Robert, I'm a blockhead about up and down loads.  I've found my pdf manual and parts list, so if I understand, I can put them into the download page myself?  It doesn't need to be done by a moderator or special rating?  Thanks and God bless.
Jon In Tucson


----------



## wa5cab (Aug 30, 2016)

Jon,

Short answer is 'yes'.  As currently set, if you have read and download access into DOWNLOADS, you also have upload access.  I ask is that you first read the single-post thread H-M Downloads in the sticky area at the top of this and a few other Fora.  And that you put any files that you upload into the appropriate category.  DOWNLOADS was re-named from the Xenforo RESOURCES module.  It has some Search capabilities but absolutely no Sort options.  And there is no setting option that makes file names appear only when you are in the appropriate sub-category.  The list of files that you see when you first go into DOWNLOADS is only the first page of the list of all files on the system, in reverse order (newest at the top) of the order in which they were uploaded.  If you click on the master category where it says in red Click Here, a short list appears.  About half-way down that list is Machine Manuals.  Click on that and another list, mostly of badge or manufacturer's names, appears below it which down a ways includes Logan & Wards.  Click on that and you see ...Manuals... and ...Catalogs...  As a general rule, you can only upload a file to a sub-category at the bottom of the "tree".  And in most cases, any category with more than about 50 files under it has sub-categories.  This was done to limit the number of files you have to manually scan through to see or find what you are looking for.

As to whether or not you "should" upload a file, that's another matter entirely.  If you bought the hard copy manual and the PDF cost extra (or if you could have bought only the PDF), it may be protected by Copyright.  You should check that first.  If the PDF was free and you could have gotten it without buying the hard copy (mostly the case with Clausing/Atlas PDF's), there are probably no copyright issues.  Anything in between may be a gray area.  We certainly do not want to be sued for copyright infringement.


----------



## Jon In Tucson (Aug 31, 2016)

MBfrontier said:


> Did Logan comment on whether they had any of the drive parts you need?

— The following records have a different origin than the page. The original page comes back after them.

-- ==== Sys2Proof/Tests/Slice0.lean ====
section
/-! SUPPORT. The model's own tests. Expected values are the spec's: the opcode map (30_encoding R51),
the worked examples of the rules and the vectors of spec/95_test_vectors.md; the source of each is in
its comment. The `witness_` theorems show that the hypotheses of each statement can be met, clause by
clause, at the ends of their ranges. -/

namespace Sys2Proof.Tests

open Sys2Proof.Machine Sys2Proof.Safety

/-! ### Helpers -/

/-- A small state: phase, accumulators, cursor, remaining length, buffer. -/
def st (phase : OpCode) (h k pos len : Word) (m : Memory) : State :=
  { State.reset with phase := phase, h := h, k := k, pos := pos, len := len, buffer := m }

/-- A state in phase `p` of a run over `n` bytes with `pos` consumed and `len` left. -/
def run (p : OpCode) (n pos len : Word) (m : Memory) : State :=
  { State.reset with phase := p, length := n, pos := pos, len := len, buffer := m }

/-- The bytes `first, first+1, …` at indices `a, a+1, …`. -/
def rising (a first : Nat) (n : Nat) : Memory :=
  (List.range n).map fun j => (a + j, BitVec.ofNat 8 (first + j))

/-- The state an outcome leads to, if it leads to one. -/
def after (o : Host.Outcome State Fault Refusal) : Option State :=
  match o with
  | .next t => some t
  | .fault _ => none
  | .refused _ => none

/-- `H` and `K` after an outcome. -/
def accs (o : Host.Outcome State Fault Refusal) : Option (Word × Word) :=
  (after o).map fun t => (t.h, t.k)

/-- `PHASE`, `POS` and `LEN` after an outcome. -/
def cursor (o : Host.Outcome State Fault Refusal) : Option (OpCode × Word × Word) :=
  (after o).map fun t => (t.phase, t.pos, t.len)

/-- `PHASE`, `CAUSE` and `FADDR` after an outcome. -/
def faultOf (o : Host.Outcome State Fault Refusal) : Option (OpCode × BitVec 2 × Word) :=
  (after o).map fun t => (t.phase, t.cause, t.faddr)

/-! ### Well-formedness: each check refuses an ill-formed term -/

theorem test_wellFormed_refuses_code_outside_10_to_11 :
    (Instr.reserved10to11 12#4).wellFormed = false := by decide

theorem test_wellFormed_refuses_code_outside_12_to_15 :
    (Instr.reserved12to15 11#4).wellFormed = false := by decide

theorem test_wellFormed_admits_both_rows : (Instr.reserved10to11 11#4).wellFormed = true ∧
    (Instr.reserved12to15 12#4).wellFormed = true := by decide

/-! ### Decoding: the words of 30_encoding R51, column `op` (binary) -/

theorem test_decode_idle : decode 0b0000#4 = .idle := by decide
theorem test_decode_init : decode 0b0001#4 = .init := by decide
theorem test_decode_blkb : decode 0b0010#4 = .blkb := by decide
theorem test_decode_blka : decode 0b0011#4 = .blka := by decide
theorem test_decode_midb : decode 0b0100#4 = .midb := by decide
theorem test_decode_taila : decode 0b0101#4 = .taila := by decide
theorem test_decode_final : decode 0b0110#4 = .final := by decide
theorem test_decode_done : decode 0b0111#4 = .done := by decide
theorem test_decode_fault : decode 0b1000#4 = .fault := by decide
theorem test_decode_reserved9 : decode 0b1001#4 = .reserved9 := by decide
theorem test_decode_reserved10to11 : decode 0b1010#4 = .reserved10to11 10#4 ∧
    decode 0b1011#4 = .reserved10to11 11#4 := by decide
theorem test_decode_reserved12to15 : decode 0b1100#4 = .reserved12to15 12#4 ∧
    decode 0b1111#4 = .reserved12to15 15#4 := by decide

/-- A table word of one byte: code 5 is TAILA; bit 4 set is no word of format `P`. -/
theorem test_decodeTableWord :
    decodeTableWord 8 5 = some .taila ∧ decodeTableWord 8 21 = none := by decide

theorem test_withFetchWord_runs_next :
    step (State.reset.withFetchWord 8 9) = exec .reserved9 (State.reset.withFetchWord 8 9) := rfl

/-! ### One step each (values: 42_controller R77 to R82, 95_test_vectors sections 5, 7 and 9) -/

/-- P3 step 1. -/
theorem test_init : (after (exec .init { st 1#4 0#64 0#64 0#64 0#64 [] with
      seed := 0x0123456789abcdef#64, length := 31#64 })).map
      (fun t => (t.h, t.k, t.pos, t.len, t.phase)) =
    some (0x0123456789abcdef#64, 0x8bba514ed23ba863#64, 0#64, 31#64, 2#4) := by decide

/-- Section 5, INIT corners, last row: the sum wraps twice. -/
theorem test_init_wraps : accs (exec .init { st 1#4 0#64 0#64 0#64 0#64 [] with
      seed := 0xffffffffffffffff#64, length := 0xffffffffffffffff#64 }) =
    some (0xffffffffffffffff#64, 0x8a970be7488fda53#64) := by decide

/-- P3 step 2. -/
theorem test_blkb :
    accs (exec .blkb (st 2#4 0x0123456789abcdef#64 0x8bba514ed23ba863#64 0#64 31#64
      (rising 0 1 8))) = some (0xe2e4705dc2e849ba#64, 0x8fe2d48c18b00de0#64) := by decide

/-- Section 7, FC: the second read is refused, nothing but the fault record changes. -/
theorem test_blkb_refused :
    exec .blkb (st 2#4 0#64 0x8a970be7488fda65#64 0#64 16#64 (rising 0 1 4)) =
      .next { st 8#4 0#64 0x8a970be7488fda65#64 0#64 16#64 (rising 0 1 4) with
        cause := 1#2, faddr := 4#64 } := rfl

/-- P3 step 3. -/
theorem test_blka :
    accs (exec .blka (st 3#4 0xe2e4705dc2e849ba#64 0x8fe2d48c18b00de0#64 8#64 31#64
      (rising 8 9 8))) = some (0xeb8065291a846dfd#64, 0xf3719d0eeac3f549#64) := by decide

/-- P3 step 3, cursor and next phase. -/
theorem test_blka_cursor : cursor (exec .blka (st 3#4 0#64 0#64 8#64 31#64 (rising 8 9 8))) =
    some (4#4, 16#64, 15#64) := by decide

/-- P3 step 4. -/
theorem test_midb :
    accs (exec .midb (st 4#4 0xeb8065291a846dfd#64 0xf3719d0eeac3f549#64 16#64 15#64
      (rising 16 17 8))) = some (0x47668103ddb21458#64, 0xfe7b35aaf9e926bd#64) := by decide

/-- Section 5, unreachable states: `LEN = 16` in MIDB. -/
theorem test_midb_contract : faultOf (exec .midb (st 4#4 0#64 0#64 0#64 16#64 (rising 0 1 8))) =
    some (8#4, 3#2, 0#64) := by decide

/-- P3 step 5: seven bytes, the irregular packing. -/
theorem test_taila :
    accs (exec .taila (st 5#4 0x47668103ddb21458#64 0xfe7b35aaf9e926bd#64 24#64 7#64
      (rising 24 25 7))) = some (0x4776ee957aa5b1d7#64, 0x56bbe753ea380b80#64) := by decide

/-- P6 step 3: one byte 9; the `hi` word is 0, so `H` stays. -/
theorem test_taila_one_byte :
    accs (exec .taila (st 5#4 0xe3c7353a4b438455#64 0x8ecf8e2582047fdd#64 8#64 1#64
      (rising 8 9 1))) = some (0xe3c7353a4b438455#64, 0xcd97c199623cd174#64) := by decide

/-- P1 step 2: the empty input with seed 0. -/
theorem test_final_empty :
    accs (exec .final (st 6#4 0#64 0x8a970be7488fda55#64 0#64 0#64 [])) =
      some (0xb38d4df08cc54ec4#64, 0x81e053e666908eb6#64) := by decide

/-- P3 step 6. -/
theorem test_final :
    accs (exec .final (st 6#4 0x4776ee957aa5b1d7#64 0x56bbe753ea380b80#64 24#64 7#64 [])) =
      some (0xe742481d14af60ff#64, 0x0f4a98552f474982#64) := by decide

/-- R76, R83, R84. -/
theorem test_waiting_phases_hold :
    exec .idle (st 0#4 1#64 2#64 3#64 4#64 []) = .next (st 0#4 1#64 2#64 3#64 4#64 []) ∧
    exec .done (st 7#4 1#64 2#64 3#64 4#64 []) = .next (st 7#4 1#64 2#64 3#64 4#64 []) ∧
    exec .fault (st 8#4 1#64 2#64 3#64 4#64 []) = .next (st 8#4 1#64 2#64 3#64 4#64 []) :=
  ⟨rfl, rfl, rfl⟩

/-- Section 5, unreachable states: `PHASE = 9` (or 10 .. 15). -/
theorem test_reserved_codes :
    faultOf (coreStep (st 9#4 0#64 0#64 0#64 0#64 [])) = some (8#4, 2#2, 0#64) ∧
    faultOf (coreStep (st 11#4 0#64 0#64 0#64 0#64 [])) = some (8#4, 2#2, 0#64) ∧
    faultOf (coreStep (st 15#4 0#64 0#64 0#64 0#64 [])) = some (8#4, 2#2, 0#64) := by decide

/-! ### The extractor and the product (95_test_vectors sections 2 and 3) -/

/-- The bytes `F = ff 80 fe 81 ff ff ff ff` of section 2. -/
def bufferF : Memory :=
  [(0, 0xff#8), (1, 0x80#8), (2, 0xfe#8), (3, 0x81#8), (4, 0xff#8), (5, 0xff#8), (6, 0xff#8),
    (7, 0xff#8)]

theorem test_get32_high_bit : get32 bufferF 0#64 = .ok 0x81fe80ff#32 := rfl
theorem test_get64_high_bit : get64 bufferF 0#64 = .ok 0xffffffff81fe80ff#64 := rfl
theorem test_getP64_five : getP64 bufferF 0#64 5 = .ok 0x00000081fe80ffff#64 := rfl
theorem test_getP64_seven : getP64 bufferF 0#64 7 = .ok 0x0081fe80ffffffff#64 := rfl
theorem test_getP64_range : getP64 bufferF 0#64 8 = .error .contract ∧
    getP64 bufferF 0#64 0 = .error .contract := ⟨rfl, rfl⟩

/-- Section 3, the row with the largest carry and the row of 9 and `M`. -/
theorem test_product :
    (productLo 0x1ffffffff#64 0x1ffffffff#64, productHi 0x1ffffffff#64 0x1ffffffff#64) =
      (0xfffffffc00000001#64, 3#64) ∧
    (productLo 9#64 foldM, productHi 9#64 foldM) = (0x43584fbce038aea9#64, 0#64) := by decide

/-! ### The host's steps (95_test_vectors section 7) -/

theorem test_start_ignores_bit_1 : hostStep (.wr 2 3#64) (st 0#4 0#64 0#64 0#64 0#64 []) =
    .next (st 1#4 0#64 0#64 0#64 0#64 []) := rfl
theorem test_start_needs_bit_0 :
    hostStep (.wr 2 0xfffffffffffffffe#64) (st 0#4 0#64 0#64 0#64 0#64 []) =
      .next (st 0#4 0#64 0#64 0#64 0#64 []) := rfl
theorem test_start_ignored_in_blka_and_fault :
    hostStep (.wr 2 1#64) (st 3#4 0#64 0#64 0#64 0#64 []) =
      .next (st 3#4 0#64 0#64 0#64 0#64 []) ∧
    hostStep (.wr 2 1#64) (st 8#4 0#64 0#64 0#64 0#64 []) =
      .next (st 8#4 0#64 0#64 0#64 0#64 []) := ⟨rfl, rfl⟩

Logan said that those parts were noted as "discontinued" on a 1969 parts list.  So on to eBay and Craigslist...
God bless.
Jon in Tucson


----------



## RonRock (Mar 29, 2017)

Hi Jon.

Did you have any luck finding the parts you needed for this? My 1937 has the other style tension lever and I would much rather have one like yours. Just wondering if they are available and of course cost.


----------



## Jon In Tucson (Mar 29, 2017)

RonRock said:


> Hi Jon.
> 
> Did you have any luck finding the parts you needed for this? My 1937 has the other style tension lever and I would much rather have one like yours. Just wondering if they are available and of course cost.



Ron,  As of now, I haven't sourced any of the pieces needed to bring my 1957 back to original.  I have a couple of ideas using a piece of channel iron and a turn buckle to make my tensioner.  Unfortunately, life has gotten in the way of my working on the lathe.  God bless.
Jon In Tucson


----------